[Records from a collection]

-- Opening Marker --

/-- A byte fed without colour expansion is one byte operation at `dest_current` with the byte as its source operand, and the
advance; and what the byte operation does to VRAM in any state: nothing where the key matches under the mask, else the raster
operation of the operand and the current destination byte (44_blt_engine.md R262, R266). -/
def Obligations.PlainFeedIsOneByteOperation : Prop :=
  (∀ (d : Byte) (s : State), s.blt.fsm = .xferSys → GateOpen s .bltData → s.blt.mode.getLsbD 7 = false →
    ∃ t, exec (.wBltData d) s = .next t ∧ OnlyEngineAndVram s t ∧
      t.blt = { advanceBlt s.blt with systemBuffer := d.setWidth 32, systemCount := 0 } ∧
      (SkippedByKey s.blt d → t.vram = s.vram) ∧
      (¬ SkippedByKey s.blt d → ∀ a, memRead t a =
        if a % s.cfg.vramSize = vramIndex s s.blt.destCurrent
        then rop s.cfg.rops s.blt.rop d (memRead s s.blt.destCurrent.toNat) else memRead s a)) ∧
  ∀ (sb : Byte) (s u : State), u = commit (liveRaster s) sb s →
    u = { s with vram := u.vram } ∧
    (SkippedByKey s.blt sb → u.vram = s.vram) ∧
    (¬ SkippedByKey s.blt sb → ∀ a, memRead u a =
      if a % s.cfg.vramSize = vramIndex s s.blt.destCurrent
      then rop s.cfg.rops s.blt.rop sb (memRead s s.blt.destCurrent.toNat) else memRead s a)

/-- A byte fed in colour expansion makes as many byte operations as it has pixel bytes left in the row, bit 7 first, low
colour byte first, and drops the rest at the row's end (44_blt_engine.md R266). -/
def Obligations.ExpandedFeedFillsTheRow : Prop :=
  ∀ (d : Byte) (s : State), s.blt.fsm = .xferSys → GateOpen s .bltData → s.blt.mode.getLsbD 7 = true →
    s.blt.pixelCount.toNat < s.blt.width.toNat →
    ∀ (bpp m : Nat) (staged fed : State) (colour : Nat → Byte), bpp = (if s.blt.mode.getLsbD 4 then 2 else 1) →
      (∀ n, n < m → SelectedColour s.rf (d.getLsbD (7 - n / bpp)) (n % bpp) (colour n)) →
      m = min (8 * bpp) (s.blt.width.toNat - s.blt.pixelCount.toNat) →
      staged = { s with blt := { s.blt with systemBuffer := d.setWidth 32, systemCount := 1 } } →
      fed = (List.range m).foldl
        (fun u n => advance (commit (liveRaster u) (colour n) u)) staged →
      exec (.wBltData d) s = .next { fed with blt := { fed.blt with systemCount := 0 } } ∧
      fed.blt.pixelCount.toNat =
        (if s.blt.pixelCount.toNat + m < s.blt.width.toNat then s.blt.pixelCount.toNat + m else 0) ∧
      fed.blt.scanCount =
        (if s.blt.pixelCount.toNat + m < s.blt.width.toNat then s.blt.scanCount else s.blt.scanCount + 1)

-- Closing Marker --

About this task = Lines from the one containing "m else 0) ∧" to the end of the data are to be printed exactly, including the first and last.

Written response =
        (if s.blt.pixelCount.toNat + m < s.blt.width.toNat then s.blt.pixelCount.toNat + m else 0) ∧
      fed.blt.scanCount =
        (if s.blt.pixelCount.toNat + m < s.blt.width.toNat then s.blt.scanCount else s.blt.scanCount + 1)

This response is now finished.